AMCP Partnership Forum Identifies Key Opportunities to Improve Patient Financial Burden in Oncology and Shift to Value-Based Care Models

Alexandria, Va., Nov. 21, 2017 — Thought leaders representing managed care organizations, providers, patients, biopharmaceutical manufacturers and other stakeholders gathered recently to find solutions to the financial burden of oncology care on patients, while also improving cancer treatment outcomes and advancing the concept of value-based health care. 

The Academy of Managed Care Pharmacy (AMCP) held a Partnership Forum “Driving Value and Outcomes in Oncology” on Nov. 14 and 15 outside of Washington, D.C. More than 30 experts from across the country discussed topics such as the importance of greater cost transparency for patients, and the need for new quality and value measures.

“Biopharmaceutical innovation is offering new hope for cancer patients that was inconceivable only a few short years ago,” said AMCP CEO Susan A. Cantrell, RPh, CAE. “But at the same time a lack of cost transparency and silos in our health care system can exacerbate the financial burden for patients, and these same factors are driving the need to move to value-based payment models.”

Participants examined and suggested solutions to various factors that lead to patient financial burden in oncology. They also reviewed the state of oncology quality measures and gaps, and identified specific considerations needed to measure value in cancer care. The group’s findings included:

  • Patients with cancer in a decentralized health care system confront unique problems, including information gaps in treatment costs, high non-medical treatment costs (e.g. transportation and employment hurdles), inadequate integration and portability of electronic health records, and end of life planning. 
  • Health care delivery and innovation in oncology treatments are changing, and insurance benefits along with quality and value measurements must reflect new care delivery models and best practices.
  • Insurance benefits must innovate to better support patient engagement and shared decision making, including through the development of oncology specific value-based insurance designs that incentivize patients to choose high-value care.
  • The system needs to develop meaningful patient-centered and actionable quality measures, while also retiring quality and process measures that no longer are pertinent.

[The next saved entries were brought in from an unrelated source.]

/-- A result written to its register (R61: the caller lands results of one cycle in slot and issue order). -/
def Runner.land (x : Runner) (p : Pend) : Runner :=
  match p.dst with
  | .g i => if i = 0 then x else x.modLeg fun l => { l with g := vset l.g i (p.val.setWidth 64), gp := mset l.gp i p.poison }
  | .a i => if i = 0 then x else x.modLeg fun l => { l with a := vset l.a i (p.val.setWidth 64) }
  | .va i => x.modLeg fun l => { l with va :=
      { d := vset l.va.d i (blend (chunkMask p.mask) p.val (vget l.va.d i)),
        stain := if p.stainW then mset l.va.stain i p.stain else l.va.stain,
        poison := if p.poisonW then mset l.va.poison i p.poison else l.va.poison } }
  | .vb i => x.modLeg fun l => { l with vb :=
      { d := vset l.vb.d i (blend (chunkMask p.mask) p.val (vget l.vb.d i)),
        stain := if p.stainW then mset l.vb.stain i p.stain else l.vb.stain,
        poison := if p.poisonW then mset l.vb.poison i p.poison else l.vb.poison } }
  | .p i => if i = 0 then x else x.modSt .c fun t =>
      { t with preds := if p.val.getLsbD 0 then t.preds ||| (1#16 <<< i.toNat) else t.preds &&& ~~~(1#16 <<< i.toNat) }
  | .ap i => if i = 0 then x else x.modSt .a fun t =>
      { t with preds := if p.val.getLsbD 0 then t.preds ||| (1#16 <<< i.toNat) else t.preds &&& ~~~(1#16 <<< i.toNat) }
  | .sda => x.modLeg fun l => { l with sda := p.val }
  | .sdb => x.modLeg fun l => { l with sdb := p.val }
  | .sys n => x.setCsr n (p.val.setWidth 64)
  | .loop sl => x.modSt sl fun t =>
      let m := (p.val.extractLsb' 79 8 : BitVec 8)
      let v := (p.val.extractLsb' 71 8 : BitVec 8)
      let hi := (v &&& m) ||| ((t.preds.extractLsb' 8 8) &&& ~~~m)
      { t with lc := p.val.extractLsb' 0 32, lfc := p.val.extractLsb' 32 32, rot := p.val.extractLsb' 64 4,
               prot := p.val.extractLsb' 68 3, preds := hi ++ (t.preds.extractLsb' 0 8) }
  | .esnapP => { x with press := { x.press with esnap := p.val.setWidth 32 } }
  | .esnapS => { x with spr := { x.spr with esnap := p.val.setWidth 32 } }
  | .esnapL => { x with relay := { x.relay with esnap := p.val.setWidth 32 } }

/-- A scalar result of a slice: `d` is renamed with the bases in force at issue (R118). -/
def State.wrScal (s : State) (sl : Slice) (slot L : Nat) (d : RegIx) (v : Word) (poison : Bool) : State :=
  s.issueRes sl slot L { Pend.of (s.me.scal sl d) (v.setWidth 1024) with poisonW := true, poison := poison }
/-- A predicate result. -/
def State.wrPred (s : State) (sl : Slice) (slot L : Nat) (d : BitVec 4) (b : Bool) : State :=
  s.issueRes sl slot L { Pend.of (s.me.pred sl d) (if b then 1 else 0) with ew := 1024 }
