-- ==== Sys2Proof/Machine/Protect.lean ====
section
/-! DEFINITION. The physical map, and the encryption and integrity protection of the lines of HBM, the near tier, the far tier and the Vats
(R16, R17, R252, R287-R289, R295-R301, R465). -/

namespace Sys2Proof.Machine

/-- The memories changed. -/
def State.modMem (s : State) (f : MemSys → MemSys) : State := { s with mem := f s.mem }

/-- The die of a runner number (R22). -/
def dieOf (n : Nat) : Nat := n / 64 % 4
/-- The cluster of a dispatchable runner, counted over the module: die × 8 + cluster (R22). -/
def clusterOf (n : Nat) : Nat := n / 8

/-! ### The physical map (R287, R252, R295) -/

/-- The classes of physical memory. -/
inductive PClass | hbm | near | far | host | none
  deriving DecidableEq, Repr
/-- First byte of the near tier. -/
def nearBase : Nat := 0x10000000000
/-- First byte of the far tier. -/
def farBase : Nat := 0x100000000000
/-- First byte of the host window. DESIGN CHOICE, log entry 3. -/
def hostBase : Nat := 0x80000000000000
/-- The class of a physical address (R287). -/
def pclass (pa : Nat) : PClass :=
  if pa < hbmBytes then .hbm
  else if nearBase ≤ pa ∧ pa < 0x2C000000000 then .near
  else if farBase ≤ pa ∧ pa < 0x200000000000 then .far
  else if hostBase ≤ pa ∧ pa < 0x100000000000000 then .host
  else .none

/-- The (stack, channel) pairs of a pleat as channel numbers, by stack and then by channel (R252, R288). -/
def Pleat.chans (p : Pleat) : List Nat :=
  (List.range 384).filter fun c => p.smask.getLsbD (c / 32) && p.cmask.getLsbD (c % 32)
/-- The valid pleat that covers a physical address. -/
def Tables.pleatOf (t : Tables) (pa : Nat) : Option Pleat :=
  (t.pleats.find? fun e => decide (e.2.pbase ≤ pa ∧ pa < e.2.pbase + e.2.len)).map (·.2)
/-- The channel of a pleat's physical address and the channel-local offset (R252). -/
def Pleat.decode (p : Pleat) (pa : Nat) : Nat × Nat :=
  let sz := 2 ^ (p.gran + 8)
  let g := (pa - p.pbase) / sz
  let cs := p.chans
  let c := cs.getD (g % cs.length) 0
  (c, agetD p.bases c 0 + g / cs.length * sz + pa % sz)
/-- The calendar that serves a physical address: an HBM channel, or near calendar 384 + j; none for far and host. -/
def State.chanOf (s : State) (pa : Nat) : Option Nat :=
  match pclass pa with
  | .hbm => (s.tabs.pleatOf pa).map fun p => (p.decode pa).1
  | .near => some (384 + (pa - nearBase) / 4096 % 12)
  | _ => none
/-- L of R292 for a calendar and a requester's die. -/
def chanLatency (ch run : Nat) : Nat :=
  if 384 ≤ ch then 560 else if ch / 96 = dieOf run then 320 else 410

/-- The lessee entry that maps a far-tier address. -/
def Tables.lesseeOf (t : Tables) (pa : Nat) : Option (Nat × Lease) :=
  t.leases.find? fun e => !e.2.lessor && decide (e.2.lbase ≤ pa ∧ pa < e.2.lbase + e.2.len)
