/-! ### STRONG_ACCESS_PERFORM -/

/-- Whether a result goes to an LDQ. -/
def StrongE.result (e : StrongE) : Bool :=
  match e.i with
  | .lds _ | .amo _ => true
  | .amoVector o => o.res
  | _ => false
/-- Race of an entry's granules, in ascending address order, or lane order for a vector AMO (R312, R320). -/
def State.strongRace (s : State) (r : Nat) (e : StrongE) (wr : Bool) : Option (Nat × Word) :=
  let x := s.rn r
  e.spans.findSome? fun p =>
    let h := (x.physOf p.1 p.2).getD (16, 0)
    s.raceOf x p.1 p.2 (x.granules h.1 h.2 p.2) wr true
/-- A race of an entry (R313): a load fault of its result, or it holds the path. -/
def State.strongRaced (s : State) (r : Nat) (e : StrongE) (rc : Nat × Word) : State :=
  if e.result then
    (s.modR r fun x => x.modEntry e.id fun q => { faultE 0x08 rc.1 rc.2 q with strong := some { e with elig := none } }).delStrong r e.id
  else (s.modStrong r e.id fun e => { e with held := true, elig := none }).raceA r rc.1 rc.2
/-- A failed read (R466): logged, and tried again at most twice more. -/
def State.strongFailed (s : State) (r : Nat) (e : StrongE) : State :=
  if 2 ≤ e.tries then s.hardFault r .a (s.rn r).leg.s.pc 2
  else (s.modStrong r e.id fun z => { z with tries := e.tries + 1, lane := e.lane, acc := e.acc, rel := e.rel }).askStrong r e (s.cycle + 4)
/-- A write of a runner sent beyond a link once it is known, with a request of its own (R296, R445). -/
def State.sendWrite (s : State) (r pa : Nat) (bs : List Byte) : State :=
  let o := (s.rn r).owner
  (s.addReq r [(pa, bs.length, [])] 0 true s.cycle (.fw 0 o)).sendFar s.seq o [(pa, bs.length, bs)] true
/-- A strong write of some bytes with its record and its released vector; beyond a link it is sent once it is known (R296, R298), but for what
an AtomicOp has written (R434). -/
def State.strongWrite (s : State) (r : Nat) (e : StrongE) (a : Word) (bs : List Byte) (old v : List (BitVec 20)) : State :=
  let x := s.rn r
  let pa := strongPa x a bs.length
  let h := (x.physOf a bs.length).getD (16, 0)
  let cl := pclass pa
  let s := if e.readsFirst && cl == .far then s.sendWrite r pa bs
    else if e.readsFirst && e.lane1.isNone && cl == .host then { s with seq := s.seq + 1 }.sendHost s.seq x.owner [(pa, bs.length, bs)] .write
    else s
  ((s.physWrite r x.owner pa bs).recordAll x (x.granules h.1 pa bs.length) true true e.stamp).writeSync r e old v pa bs.length
/-- An entry's result enters its LDQ: its data is fixed now, and it is FILLED when the last of its slots is L cycles old (R292, R305). -/
def State.strongResult (s : State) (r : Nat) (e : StrongE) (v : VWord) : State :=
  let s := s.modR r fun x => x.modEntry e.id fun q => { q with data := v, stain := e.stain }
  if e.due ≤ s.cycle then s.modR r fun x => x.modEntry e.id fun q => { q with st := .filled }
  else
    { (s.modMem fun m => { m with reqs := m.reqs ++
        [{ id := s.seq, run := r, chan := none, pa := 0, va := e.s1, len := 0, els := [], write := false, data := [], elig := s.cycle,
           order := s.seq, use := .strong r e.id, start := some s.cycle, arrive := some e.due, reply := none, fail := false,
           mend := false }] })
      with seq := s.seq + 1 }
/-- The release of an entry that is one, at a scope others see. -/
def State.entryRelease (s : State) (r : Nat) (e : StrongE) : State × List (BitVec 20) :=
  if ordRel e.ord && e.scope != .run then s.release r else (s, [])

/-- One lane of an AMO performed: the value read, none when the read fails. -/
def State.amoLane (s : State) (r : Nat) (e : StrongE) (v : List (BitVec 20)) (op : AmoOp) (n : Nat) (a : Word) (x y : Nat) :
    State × Option Nat :=
  let me := s.rn r
  let pa := strongPa me a n
  let rd := s.physRead pa n
  if rd.2 then (s.logRead r pa n, none)
  else
    let m := leNat rd.1
    let old := s.relAt me pa n
    let s := s.readSync r e pa n
    match amoVal op (8 * n) m x y with
    | some w => (s.strongWrite r e a (natLe n w) old v, some m)
    | none => (s, some m)
/-- The lanes of a vector AMO from `e.lane` on; none left when every lane has been performed. Its one release is made with the first lane
that is performed (R311, R466). -/
def State.amoRun (s : State) (r : Nat) (e : StrongE) (o : AmoVO) : Nat → State × StrongE × Bool
  | 0 => (s, e, true)
  | k + 1 =>
    let w := if o.w32 then 32 else 64
    let a := amoAddr o e.s1 e.ix e.lane
    if amoLanes o ≤ e.lane then (s, e, true)
    else if (s.physRead (strongPa (s.rn r) a (w / 8)) (w / 8)).2 then (s.logRead r (strongPa (s.rn r) a (w / 8)) (w / 8), e, false)
    else
      let z := match e.rel with | some v => (s, v) | none => s.entryRelease r e
      match z.1.amoLane r e z.2 o.op (w / 8) a (bits e.dat.toNat (w * e.lane) w) 0 with
      | (s, m) => State.amoRun s r { e with
          acc := e.acc ||| (BitVec.ofNat 1024 (m.getD 0) <<< (w * e.lane)), lane := e.lane + 1, rel := some z.2 } o k
/-- BARINIT or BARINV makes every pending arrival on the object stale (R326), the runner's own if issued before it.
DEDUCED, log entry 24. -/
def State.staleArrivals (s : State) (r : Nat) (e : StrongE) : State :=
  let pa := strongPa (s.rn r) e.s1 16
  let hit (x : Runner) (c : SprCmd) : Bool :=
    isArrival c && strongPa x c.s1 16 == pa && (x.num != r || decide (c.id < e.id))
  let upd (x : Runner) : Runner :=
    { x with spr := { x.spr with q := x.spr.q.map fun c => if hit x c then { c with stop := true } else c } }
  { s with runners := s.runners.map upd }
/-- An access that reads its bytes first: failed reads are tried again, otherwise the effect. -/
def State.withRead (s : State) (r : Nat) (e : StrongE) (n : Nat) (k : State → List Byte → State) : State :=
  let pa := strongPa (s.rn r) e.s1 n
  let rd := s.physRead pa n
  if rd.2 then (s.logRead r pa n).strongFailed r e else k s rd.1
/-- The effect of an entry whose race checks have passed. -/
def State.strongEffect (s : State) (r : Nat) (e : StrongE) : State :=
  let x := s.rn r
  let own (n : Nat) : Nat := strongPa x e.s1 n
  match e.i with
  | .lds o =>
    let n := if o.w32 then 4 else 8
    s.withRead r e n fun s b =>
      (((s.readSync r e (own n) n).delStrong r e.id).strongResult r e (BitVec.ofNat 1024 (leNat b)))
  | .sts o =>
    let n := if o.w32 then 4 else 8
    let z := s.entryRelease r e
    ((z.1.strongWrite r e e.s1 (natLe n e.s2.toNat) [] z.2).delStrong r e.id)
  | .sig o =>
    let go (s : State) (v : Nat) : State :=
      let z := s.entryRelease r e
      ((z.1.strongWrite r e e.s1 (natLe 8 v) [] z.2).delStrong r e.id)
    if o.add then s.withRead r e 8 fun s b => go s (leNat b + e.s2.toNat) else go s e.s2.toNat
  | .amo o =>
    let n := if o.w32 then 4 else 8
    s.withRead r e n fun s b =>
      let hit := o.op != .cas || leNat b == e.s2.toNat % 2 ^ (8 * n)
      let z := if hit then s.entryRelease r e else (s, [])
      let q := z.1.amoLane r e z.2 o.op n e.s1 e.s2.toNat e.s3.toNat
      (q.1.delStrong r e.id).strongResult r e (BitVec.ofNat 1024 (q.2.getD 0))
  | .amoVector o =>
    match s.amoRun r e o (if e.byLane x then 1 else 32) with
    | (s, e, true) =>
      if e.lane < amoLanes o then
        let e := { e with cas := none }
        (s.modStrong r e.id fun _ => e).askStrong r e (s.cycle + 4)
      else
        let s := s.delStrong r e.id
        if o.res then s.strongResult r e e.acc else s
    | (s, e, false) => s.strongFailed r e
  | .barinit _ | .barinv _ =>
    s.withRead r e 16 fun s b =>
      let z := (s.readSync r e (own 16) 16).entryRelease r e
      ((z.1.strongWrite r e e.s1 (barBytes e b) [] z.2).delStrong r e.id).staleArrivals r e
  | .bararr _ =>
    let go (s : State) (f : SprCmd → SprCmd) : State :=
      let take (c : SprCmd) : SprCmd := if isArrival c && c.id == e.id then { f c with ok := true } else c
      ((s.readSync r e (own 16) 16).modR r fun x => { x with spr := { x.spr with q := x.spr.q.map take } }).delStrong r e.id
    if e.tries = 0 then go s id else s.withRead r e 16 fun s b => go s fun c => { c with gen := captured b }
  | _ => s
/-- The value that the next CAS request of an AMO in the host window compares: after its read, and after a CAS that found another value (R434). -/
def State.casNext (s : State) (r : Nat) (e : StrongE) : Option Nat :=
  match e.lane1, e.spans[e.lane]? with
  | some (op, _, _), some p =>
    let pa := strongPa (s.rn r) p.1 p.2
    let rd := s.physRead pa p.2
    if amoDirect op || pclass pa != .host || rd.2 || e.cas == some (leNat rd.1) then none else some (leNat rd.1)
  | _, _ => none
/-- A strong access is performed in die order once it has its slots (R305, R312, R313, R466). -/
def execStrongAccessPerform (r n : Nat) (s : State) : Out :=
  match (s.rn r).strong.find? fun e => e.id == n with
  | none => .next s
  | some e =>
    let waiting := s.mem.reqs.any fun q => match q.use with | .strong r' id => r' == r && id == n && q.start.isNone | _ => false
    if e.held || e.elig.isNone || waiting then .next s
    else
      let wr := match e.i with
        | .amo o =>
          let k := if o.w32 then 4 else 8
          o.op != .cas || leNat (s.physRead (strongPa (s.rn r) e.s1 k) k).1 == e.s2.toNat % 2 ^ (8 * k)
        | _ => e.writes
      match (if e.lane = 0 then s.strongRace r e wr else none) with
      | some rc => .next (s.strongRaced r e rc)
      | none =>
        match s.casNext r e with
        | some m => let e := { e with cas := some m }
                    .next ((s.modStrong r e.id fun _ => e).askStrong r e (s.cycle + 4))
        | none => .next (s.strongEffect r e)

The November Partnership Forum, AMCP’s second event focusing on value in oncology, builds on results of last year’s forum as well as recent research on gaps in measuring outcomes in oncology care and new cancer medicines. AMCP will use the results of this event to inform future strategic initiatives and advocacy efforts.

The event was made possible through sponsorships by Abbvie, Amgen, AstraZeneca, Foundation Medicine, Genentech, Gilead, Eli Lilly and Company, Merck, Sanofi, Takeda Oncology and Xcenda.